The task => Please state how many lines of the records below contain the word "absdaccLane". Give the number and nothing else.

(Stored data entries)
-- ==== Sys2Proof/Machine/SimdLanewise.lean ====
section
/-! DEFINITION. The lane-wise SIMD commands (42_simd_lanewise.md). -/

namespace Sys2Proof.Machine

/-- `vadd.b` (42_simd_lanewise.md R1420). -/
def execVaddB (s : State) : Result := lanewise2 8 (addLane 8) s

/-- `vadd.h` (42_simd_lanewise.md R1421). -/
def execVaddH (s : State) : Result := lanewise2 16 (addLane 16) s

/-- `vadd.w` (42_simd_lanewise.md R1422). -/
def execVaddW (s : State) : Result := lanewise2 32 (addLane 32) s

/-- `vadd.d` (42_simd_lanewise.md R1423). -/
def execVaddD (s : State) : Result := lanewise2 64 (addLane 64) s

/-- `vadd.q` (42_simd_lanewise.md R1424). -/
def execVaddQ (s : State) : Result := lanewise2 128 (addLane 128) s

/-- `vsub.b` (42_simd_lanewise.md R1425). -/
def execVsubB (s : State) : Result := lanewise2 8 (subLane 8) s

/-- `vsub.h` (42_simd_lanewise.md R1426). -/
def execVsubH (s : State) : Result := lanewise2 16 (subLane 16) s

/-- `vsub.w` (42_simd_lanewise.md R1427). -/
def execVsubW (s : State) : Result := lanewise2 32 (subLane 32) s

/-- `vsub.d` (42_simd_lanewise.md R1428). -/
def execVsubD (s : State) : Result := lanewise2 64 (subLane 64) s

/-- `vsub.q` (42_simd_lanewise.md R1429). -/
def execVsubQ (s : State) : Result := lanewise2 128 (subLane 128) s

/-- `vsadd.b` (42_simd_lanewise.md R1430). -/
def execVsaddB (s : State) : Result := lanewise2 8 (saddLane .S 8) s

/-- `vsadd.bu` (42_simd_lanewise.md R1431). -/
def execVsaddBu (s : State) : Result := lanewise2 8 (saddLane .U 8) s

/-- `vsadd.h` (42_simd_lanewise.md R1432). -/
def execVsaddH (s : State) : Result := lanewise2 16 (saddLane .S 16) s

/-- `vsadd.hu` (42_simd_lanewise.md R1433). -/
def execVsaddHu (s : State) : Result := lanewise2 16 (saddLane .U 16) s

/-- `vsadd.w` (42_simd_lanewise.md R1434). -/
def execVsaddW (s : State) : Result := lanewise2 32 (saddLane .S 32) s

/-- `vsadd.wu` (42_simd_lanewise.md R1435). -/
def execVsaddWu (s : State) : Result := lanewise2 32 (saddLane .U 32) s

/-- `vsadd.d` (42_simd_lanewise.md R1436). -/
def execVsaddD (s : State) : Result := lanewise2 64 (saddLane .S 64) s

/-- `vsadd.du` (42_simd_lanewise.md R1437). -/
def execVsaddDu (s : State) : Result := lanewise2 64 (saddLane .U 64) s

/-- `vssub.b` (42_simd_lanewise.md R1438). -/
def execVssubB (s : State) : Result := lanewise2 8 (ssubLane .S 8) s

/-- `vssub.bu` (42_simd_lanewise.md R1439). -/
def execVssubBu (s : State) : Result := lanewise2 8 (ssubLane .U 8) s

/-- `vssub.h` (42_simd_lanewise.md R1440). -/
def execVssubH (s : State) : Result := lanewise2 16 (ssubLane .S 16) s

/-- `vssub.hu` (42_simd_lanewise.md R1441). -/
def execVssubHu (s : State) : Result := lanewise2 16 (ssubLane .U 16) s

/-- `vssub.w` (42_simd_lanewise.md R1442). -/
def execVssubW (s : State) : Result := lanewise2 32 (ssubLane .S 32) s

/-- `vssub.wu` (42_simd_lanewise.md R1443). -/
def execVssubWu (s : State) : Result := lanewise2 32 (ssubLane .U 32) s

/-- `vssub.d` (42_simd_lanewise.md R1444). -/
def execVssubD (s : State) : Result := lanewise2 64 (ssubLane .S 64) s

/-- `vssub.du` (42_simd_lanewise.md R1445). -/
def execVssubDu (s : State) : Result := lanewise2 64 (ssubLane .U 64) s

/-- `vavg.b` (42_simd_lanewise.md R1446). -/
def execVavgB (s : State) : Result := lanewise2 8 (avgLane .S 8) s

/-- `vavg.bu` (42_simd_lanewise.md R1447). -/
def execVavgBu (s : State) : Result := lanewise2 8 (avgLane .U 8) s

/-- `vavg.h` (42_simd_lanewise.md R1448). -/
def execVavgH (s : State) : Result := lanewise2 16 (avgLane .S 16) s

/-- `vavg.hu` (42_simd_lanewise.md R1449). -/
def execVavgHu (s : State) : Result := lanewise2 16 (avgLane .U 16) s

/-- `vavg.w` (42_simd_lanewise.md R1450). -/
def execVavgW (s : State) : Result := lanewise2 32 (avgLane .S 32) s

/-- `vavg.wu` (42_simd_lanewise.md R1451). -/
def execVavgWu (s : State) : Result := lanewise2 32 (avgLane .U 32) s

/-- `vavg.d` (42_simd_lanewise.md R1452). -/
def execVavgD (s : State) : Result := lanewise2 64 (avgLane .S 64) s

/-- `vavg.du` (42_simd_lanewise.md R1453). -/
def execVavgDu (s : State) : Result := lanewise2 64 (avgLane .U 64) s

/-- `vavgr.b` (42_simd_lanewise.md R1454). -/
def execVavgrB (s : State) : Result := lanewise2 8 (avgrLane .S 8) s

/-- `vavgr.bu` (42_simd_lanewise.md R1455). -/
def execVavgrBu (s : State) : Result := lanewise2 8 (avgrLane .U 8) s

/-- `vavgr.h` (42_simd_lanewise.md R1456). -/
def execVavgrH (s : State) : Result := lanewise2 16 (avgrLane .S 16) s

/-- `vavgr.hu` (42_simd_lanewise.md R1457). -/
def execVavgrHu (s : State) : Result := lanewise2 16 (avgrLane .U 16) s

/-- `vavgr.w` (42_simd_lanewise.md R1458). -/
def execVavgrW (s : State) : Result := lanewise2 32 (avgrLane .S 32) s

/-- `vavgr.wu` (42_simd_lanewise.md R1459). -/
def execVavgrWu (s : State) : Result := lanewise2 32 (avgrLane .U 32) s

/-- `vavgr.d` (42_simd_lanewise.md R1460). -/
def execVavgrD (s : State) : Result := lanewise2 64 (avgrLane .S 64) s

/-- `vavgr.du` (42_simd_lanewise.md R1461). -/
def execVavgrDu (s : State) : Result := lanewise2 64 (avgrLane .U 64) s

/-- `vabsd.b` (42_simd_lanewise.md R1462). -/
def execVabsdB (s : State) : Result := lanewise2 8 (absdLane .S 8) s

/-- `vabsd.bu` (42_simd_lanewise.md R1463). -/
def execVabsdBu (s : State) : Result := lanewise2 8 (absdLane .U 8) s

/-- `vabsd.h` (42_simd_lanewise.md R1464). -/
def execVabsdH (s : State) : Result := lanewise2 16 (absdLane .S 16) s

/-- `vabsd.hu` (42_simd_lanewise.md R1465). -/
def execVabsdHu (s : State) : Result := lanewise2 16 (absdLane .U 16) s

/-- `vabsd.w` (42_simd_lanewise.md R1466). -/
def execVabsdW (s : State) : Result := lanewise2 32 (absdLane .S 32) s

/-- `vabsd.wu` (42_simd_lanewise.md R1467). -/
def execVabsdWu (s : State) : Result := lanewise2 32 (absdLane .U 32) s

/-- `vabsd.d` (42_simd_lanewise.md R1468). -/
def execVabsdD (s : State) : Result := lanewise2 64 (absdLane .S 64) s

/-- `vabsd.du` (42_simd_lanewise.md R1469). -/
def execVabsdDu (s : State) : Result := lanewise2 64 (absdLane .U 64) s

/-- `vabsdacc.b` (42_simd_lanewise.md R1470). -/
def execVabsdaccB (s : State) : Result := lanewise3 8 (absdaccLane .S 8) s

/-- `vabsdacc.bu` (42_simd_lanewise.md R1471). -/
def execVabsdaccBu (s : State) : Result := lanewise3 8 (absdaccLane .U 8) s

/-- `vabsdacc.h` (42_simd_lanewise.md R1472). -/
def execVabsdaccH (s : State) : Result := lanewise3 16 (absdaccLane .S 16) s

/-- `vabsdacc.hu` (42_simd_lanewise.md R1473). -/
def execVabsdaccHu (s : State) : Result := lanewise3 16 (absdaccLane .U 16) s

/-- `vabsdacc.w` (42_simd_lanewise.md R1474). -/
def execVabsdaccW (s : State) : Result := lanewise3 32 (absdaccLane .S 32) s

/-- `vabsdacc.wu` (42_simd_lanewise.md R1475). -/
def execVabsdaccWu (s : State) : Result := lanewise3 32 (absdaccLane .U 32) s

/-- `vabsdacc.d` (42_simd_lanewise.md R1476). -/
def execVabsdaccD (s : State) : Result := lanewise3 64 (absdaccLane .S 64) s

/-- `vabsdacc.du` (42_simd_lanewise.md R1477). -/
def execVabsdaccDu (s : State) : Result := lanewise3 64 (absdaccLane .U 64) s

end Sys2Proof.Machine
end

Solution to this task => 8